Beveridge looked incredulous. “So that's the way you want it to go down, is it?”
“That's the way it was.”
“Excuse me, Smiley, but that's absurd. I already have a case against Stenzenberger. Even if I hadn't, it would outrage common-sense to state that this man, a lumber merchant, could handle quantities of hollow timbers, could have them right there under his nose all this time, without knowing it.” But Henry was stubborn.
“Very well,” added Beveridge, “this is your statement. I will take down just what you choose to say.”
“You've got about enough there, I should imagine. Oh, about Wilson! I was in the bushes just below the bridge, when he started to run around the house, and I shot him. There, now, with the confession of the smuggling and the shooting, you ought to have a case. Copy it out, put it in the right legal shape, and I 'll sign it. All but the Stenzen-berger part. I admit nothing about him.”
“All right. I 'll put it down as you want.

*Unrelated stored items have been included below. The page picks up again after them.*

/-- The eleven unpopulated base slots of R158, each with its opcode byte. -/
def unpopulatedSlots : List (Byte × Instr) :=
  [(0xD3#8, .unpopulated_D3),
   (0xDB#8, .unpopulated_DB),
   (0xDD#8, .unpopulated_DD),
   (0xE3#8, .unpopulated_E3),
   (0xE4#8, .unpopulated_E4),
   (0xEB#8, .unpopulated_EB),
   (0xEC#8, .unpopulated_EC),
   (0xED#8, .unpopulated_ED),
   (0xF4#8, .unpopulated_F4),
   (0xFC#8, .unpopulated_FC),
   (0xFD#8, .unpopulated_FD)]

end Instr

end Sys2Proof
end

It makes no difference to me, for you can never save him.”
“One thing, Henry,” said Dick, “that I don't understand. What was McGlory after when he ran the Anne up to Burnt Cove that time?”

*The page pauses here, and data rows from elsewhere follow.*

-- ==== Sys2Proof/Config.lean ====
section
/-! DEFINITION. The parameters of R7: the constants of the machine, the switches a launch sets, and the legal
clock divisors of R480. A machine's switches are held in its State (field `cfg`, notes/assumptions/2.md) and no
step changes them, so a statement about every state holds under every setting. The spec leaves no result of an
instruction undefined, so there is no free value. -/

namespace Sys2Proof

/-- The switch `BUSY_AFTER` of R7, R169: what cycles-remaining is after an instruction of N clock units. -/
inductive BusyAfter where
  /-- `N - 1`, the default: the instruction occupies exactly N engine ticks. -/
  | nMinusOne
  /-- `N`, the alternative: it occupies N + 1. -/
  | n
  deriving DecidableEq, Repr

/-- The switch `F_LOW_MODE` of R7, R40: what a direct write of F does to its bits 3..0. -/
inductive FLowMode where
  /-- All eight bits are stored, the default. -/
  | asWritten
  /-- Bits 3..0 are stored as 0. -/
  | zero
  deriving DecidableEq, Repr

/-- The switches of R7 that a launch fixes. -/
structure Config where
  busyAfter : BusyAfter
  fLowMode : FLowMode
  /-- `IRQ_DISPATCH`: whether the interrupt dispatch of R472 is in the machine (R477 where it is not). -/
  irqDispatch : Bool
  deriving DecidableEq, Repr

/-- The defaults of R7. -/
def Config.default : Config :=
  { busyAfter := .nMinusOne, fLowMode := .asWritten, irqDispatch := true }

/-- `CLOCK_UNIT` of R7: T-cycles in one engine tick. -/
def Config.clockUnit : Nat := 4

/-- `CPU_DIVISOR` of R7, R481: the Instruction Engine's clock divisor. -/
def Config.cpuDivisor : Nat := 4

/-- `SUBCYCLES` of R7: sub-cycles in one macro-step. -/
def Config.subcycles : Nat := 4

/-- `BUS_SIZE` of R7, R101. -/
def Config.busSize : Nat := 65536

/-- The clock divisors R480 allows. No other divisor can be written down, so a configuration with one is refused
where it is built (R480, notes/assumptions/10.md). -/
inductive Divisor where
  | one
  | two
  | four
  deriving DecidableEq, Repr

/-- The divisor as the number of R484's test. -/
def Divisor.toNat : Divisor → Nat
  | .one => 1
  | .two => 2
  | .four => 4

/-- A launch's check of a divisor (R480): any number but 1, 2 and 4 is refused. -/
def Divisor.ofNat? : Nat → Option Divisor
  | 1 => some .one
  | 2 => some .two
  | 4 => some .four
  | _ => none

end Sys2Proof
end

“McGlory,” Henry replied, “was a fool. When you first told me about it, I didn't know what to think myself, but after thinking it over, and from the way he has talked since when he was a little drunk, I think I have made it out. He has been planning for some time to skip with this Estelle—desert his wife. He arranged it with her that time he came up with you. And as what ready money he had was down in Chicago, where he couldn't very well get at it without his wife knowing it, he took the chance of getting to Burnt Cove while you were sleeping off—” Henry smiled. “I guess old Spencer served you some pretty strong fluids up there that day. Well, anyway, McGlory thought he could take quite a lot of the stuff aboard, sell it through one of our regular trade channels, and get off with the money without going home. He couldn't get it into his head that you really knew nothing about the business. It was a crazy thing to do.”
“I should think so.”
“McGlory and Roche are pretty good examples of the sort of thing I have had to contend with. I've never been able to get good reliable men to work for me.”